Background & Motivation¶
Background: VFMs have become the default backbone for vision tasks, with different VFMs (such as CLIP, DINOv2, and SigLIP 2) excelling in different tasks. Modern multimodal systems increasingly deploy multiple VFMs simultaneously.
Limitations of Prior Work: Deploying \(k\) VFMs concurrently incurs \(k\times\) computational and memory overhead; it remains unclear whether the internal representations of these heterogeneous VFMs are compatible and reusable.
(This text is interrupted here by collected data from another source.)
-- ==== Sys2Proof/Machine/LinkDriver.lean ====
section
/-! DEFINITION. The Link Driver's operations (40_link_driver.md R110, R111, R112, R116). -/

namespace Sys2Proof.Machine

/-- `LinkConstruct(mode, pins)` (R110). A ConfigurationError leaves no link and no event (R191, D34);
otherwise the new link's position is the answer (log 16). -/
def execLinkConstruct (mode : Mode) (pins : Lines Bool) (s : State) : Answer :=
  if legalPins mode pins then
    .next (({ s with links := s.links ++ [Link.fresh mode pins] } : State).answer (.okLink s.links.length))
  else .next (s.raiseError .configurationError)

/-- `FourBitMode` (R111): answered after `Release` too (D13). -/
def execFourBitMode (l : Nat) (s : State) : Answer :=
  s.onLink l fun b => .next (s.answer (.okBool b.lnk.fourBitMode))

/-- `Send(value, isData, backlight)` (R112). -/
def execSend (l : Nat) (value : Byte) (isData backlight : Bool) (s : State) : Answer :=
  s.runSend l value isData backlight

/-- `Release()` (R116). -/
def execRelease (l : Nat) (s : State) : Answer :=
  s.onLink l fun b => s.endBus .ok (.done b.release)

end Sys2Proof.Machine
end

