/-- Begin on a link that can send (R132). -/
theorem runs_begin {d : Desk} (h : d.Up) (columns rows : Nat) (ltr font : Bool) :
    d.Runs (d.begin columns rows ltr font)
      (ctlAfterBegin d.ctl d.bus.lnk.fourBitMode columns rows ltr font)
      (beginTrace d.bus.lnk.fourBitMode d.idx d.ctl.backlight
        (functionSetByte (displayFunctionFlags d.bus.lnk.fourBitMode rows font))
        (entryModeByte ltr false)) := by
  -- step 1 writes the cached geometry
  generalize hg : d.beginGeometry columns rows font = g
  have hgd : d.Did g [] := by rw [← hg]; exact .mapCtl _ _
  have hgu := hgd.up h
  have hgi : g.idx = d.idx := hgd.idx
  have hgb : g.ctl.backlight = d.ctl.backlight := by rw [← hg]; rfl
  have hgf : g.ctl.displayFunction = displayFunctionFlags d.bus.lnk.fourBitMode rows font := by
    rw [← hg]; rfl
  have hgm : ∀ {x : Desk} {xs : List Event}, g.Did x xs →
      x.bus.lnk.fourBitMode = d.bus.lnk.fourBitMode := fun hd => by
    rw [hd.lnk, ← hg]; rfl
  -- steps 2 to 4
  have s4 : g.Runs (((g.wait .warmup).andThen Desk.handshake).andThen Desk.sendFunctionSet) g.ctl
      ((if d.bus.lnk.fourBitMode then
        (beginTrace4 d.idx d.ctl.backlight
          (functionSetByte (displayFunctionFlags d.bus.lnk.fourBitMode rows font)) 0#8).take 9
        else (beginTrace8 d.idx d.ctl.backlight
          (functionSetByte (displayFunctionFlags d.bus.lnk.fourBitMode rows font)) 0#8).take 7)) := by
    have fs : ∀ {x : Desk} {xs : List Event}, x.ctl = g.ctl → g.Did x xs →
        x.Runs x.sendFunctionSet g.ctl [.xfer d.idx
          (functionSetByte (displayFunctionFlags d.bus.lnk.fourBitMode rows font)) false
          d.ctl.backlight] := fun hk hd => by
      have := runs_sendFunctionSet (hd.up hgu)
      rwa [hk, hd.idx, hgi, hgf, hgb] at this
    cases hf : d.bus.lnk.fourBitMode
    · have hs : ∀ {x : Desk} {xs : List Event}, x.ctl = g.ctl → g.Did x xs →
          x.Runs x.handshake g.ctl ((((beginTrace8 d.idx d.ctl.backlight
            (functionSetByte (displayFunctionFlags d.bus.lnk.fourBitMode rows font)) 0#8).take 6)).tail) :=
        fun {x xs} hk hd => by
          have := runs_handshake8 (hd.up hgu)
          rw [hk, hd.idx, hgi, hgf, hgb] at this
          have he : x.handshake = x.handshake8 := by rw [Desk.handshake, hgm hd, hf]; rfl
          rw [he]
          exact this
      rw [← hf]
      have := ((runs_wait g .warmup (by decide)).andThen fun _ hk hd => hs hk hd).andThen
        fun _ hk hd => fs hk hd
      simpa [hf, beginTrace8] using this
    · have hs : ∀ {x : Desk} {xs : List Event}, x.ctl = g.ctl → g.Did x xs →
          x.Runs x.handshake g.ctl ((((beginTrace4 d.idx d.ctl.backlight
            (functionSetByte (displayFunctionFlags d.bus.lnk.fourBitMode rows font)) 0#8).take 8)).tail) :=
        fun {x xs} hk hd => by
          have := runs_handshake4 (hd.up hgu)
          rw [hk, hd.idx, hgi, hgb] at this
          have he : x.handshake = x.handshake4 := by rw [Desk.handshake, hgm hd, hf]; rfl
          rw [he]
          exact this
      rw [← hf]
      have := ((runs_wait g .warmup (by decide)).andThen fun _ hk hd => hs hk hd).andThen
        fun _ hk hd => fs hk hd
      simpa [hf, beginTrace4] using this
  -- step 5
  let k5 : Ctl := { g.ctl with visible := true, showCursor := false, blinkCursor := false,
                               backlight := true }
  have s5 : ∀ {x : Desk} {xs : List Event}, x.ctl = g.ctl → g.Did x xs →
      x.Runs x.controlReset k5 [.xfer d.idx 0x0C#8 false true] := fun {x xs} hk hd => by
    refine Desk.Runs.after_mapCtl (f := fun c =>
      { c with visible := true, showCursor := false, blinkCursor := false, backlight := true }) ?_
    have := runs_pushDisplayControl ((Desk.Did.mapCtl x fun c =>
      { c with visible := true, showCursor := false, blinkCursor := false,
               backlight := true }).up (hd.up hgu))
    simp only [mapCtl_ctl, mapCtl_idx, hk, hd.idx, hgi] at this
    have hb : displayControlByte true false false = 0x0C#8 := by decide
    rw [Ctl.displayByte, hb] at this
    exact this
  -- step 6
  have s6 : ∀ {x : Desk} {xs : List Event}, x.ctl = k5 → g.Did x xs →
      x.Runs x.clear k5 [.xfer d.idx 0x01#8 false true, .wait .clear] := fun hk hd => by
    have := runs_clear (hd.up hgu)
    rwa [hk, hd.idx, hgi] at this
  -- step 7
  let k7 : Ctl := { k5 with leftToRight := ltr, shiftOnWrite := false }
  have s7 : ∀ {x : Desk} {xs : List Event}, x.ctl = k5 → g.Did x xs →
      x.Runs (x.entryMode ltr) k7 [.xfer d.idx (entryModeByte ltr false) false true] :=
    fun {x xs} hk hd => by
      refine Desk.Runs.after_mapCtl (f := fun c => { c with leftToRight := ltr, shiftOnWrite := false }) ?_
      have := runs_sendCommand ((Desk.Did.mapCtl x fun c =>
        { c with leftToRight := ltr, shiftOnWrite := false }).up (hd.up hgu)) (entryModeByte ltr false)
      simp only [mapCtl_ctl, mapCtl_idx, hk, hd.idx, hgi] at this
      exact this
  have s8 : ∀ {x : Desk}, x.ctl = k7 → x.Runs x.becomeReady { k7 with phase := .ready } [] :=
    fun {x} hk => by
      refine Desk.Runs.after_mapCtl (f := fun c => { c with phase := .ready }) ?_
      have := runs_done (x.mapCtl fun c => { c with phase := .ready })
      rwa [mapCtl_ctl, hk] at this
  have all := (((s4.andThen fun _ hk hd => s5 hk hd).andThen fun _ hk hd => s6 hk hd).andThen
    fun _ hk hd => s7 hk hd).andThen fun _ hk _ => s8 hk
  have hk : ({ k7 with phase := .ready } : Ctl) =
      ctlAfterBegin d.ctl d.bus.lnk.fourBitMode columns rows ltr font := by
    simp only [k7, k5, ← hg]; rfl
  rw [hk] at all
  have hrun : d.begin columns rows ltr font = (((((((g.wait .warmup).andThen Desk.handshake).andThen
      Desk.sendFunctionSet).andThen Desk.controlReset).andThen Desk.clear).andThen
      (Desk.entryMode ltr)).andThen Desk.becomeReady) := by rw [← hg]; rfl
  rw [hrun]
  obtain ⟨d', he, hk', hd'⟩ := all
  refine ⟨d', he, hk', ?_⟩
  have := hgd.trans hd'
  cases hf : d.bus.lnk.fourBitMode <;>
    simpa [hf, beginTrace, beginTrace4, beginTrace8] using this

/-- Begin on a released link: geometry and flags are written, the warm-up is made, and the first transfer
fails (R132, D22, D35). -/
theorem begin_released {d : Desk} (h : d.bus.lnk.released = true) (columns rows : Nat) (ltr font : Bool) :
    d.begin columns rows ltr font = .failed
      { d with
        bus := { d.bus with trace := d.bus.trace ++ [.wait .warmup, .xfer d.idx
          (if d.bus.lnk.fourBitMode then 0x03#8
            else functionSetByte (displayFunctionFlags d.bus.lnk.fourBitMode rows font))
          false d.ctl.backlight] }
        ctl := { d.ctl with
          numCols := columns
          numRows := rows
          displayFunction := displayFunctionFlags d.bus.lnk.fourBitMode rows font } } .disposedError := by
  have hx : ∀ (x : Desk) (v : Byte), x.bus.lnk = d.bus.lnk →
      x.sendCommand v = .failed (x.emitXfer v false) .disposedError := fun x v hl =>
    transfer_released (by rw [hl]; exact h) v false
  let g : Desk := { bus := (d.beginGeometry columns rows font).bus.emitWait .warmup, idx := d.idx,
                    ctl := (d.beginGeometry columns rows font).ctl }
  have hgl : g.bus.lnk = d.bus.lnk := rfl
  have hw : (d.beginGeometry columns rows font).wait .warmup = .done g := rfl
  simp only [Desk.begin, hw, andThen_done, Desk.handshake, hgl]
  cases hf : d.bus.lnk.fourBitMode
  · simp only [Bool.false_eq_true, if_false, Desk.handshake8, Desk.sendFunctionSet, hx g _ hgl,
      andThen_failed]
    simp [g, Desk.emitXfer, Desk.beginGeometry, Desk.mapCtl, Bus.emitWait, hf]
  · simp only [if_true, Desk.handshake4, hx g _ hgl, andThen_failed]
    simp [g, Desk.emitXfer, Desk.beginGeometry, Desk.mapCtl, Bus.emitWait, hf, cmd]

end Sys2Proof.Machine
end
Key Challenge: Prior model stitching research was only validated on small models trained on the same dataset (e.g., ResNet-18 on CIFAR-10). It is unknown whether large models with entirely different training objectives, datasets, and mixtures of modalities can still be stitched in the VFM era.
Goal: Are heterogeneous VFMs stitchable? How to properly train the stitch layer? Can we obtain performance beyond a single model from stitching?
Key Insight: A systematic experimental protocol (stitch point × stitch layer family × training loss × downstream task) is designed to reveal the failure modes of existing methods and propose a new solution.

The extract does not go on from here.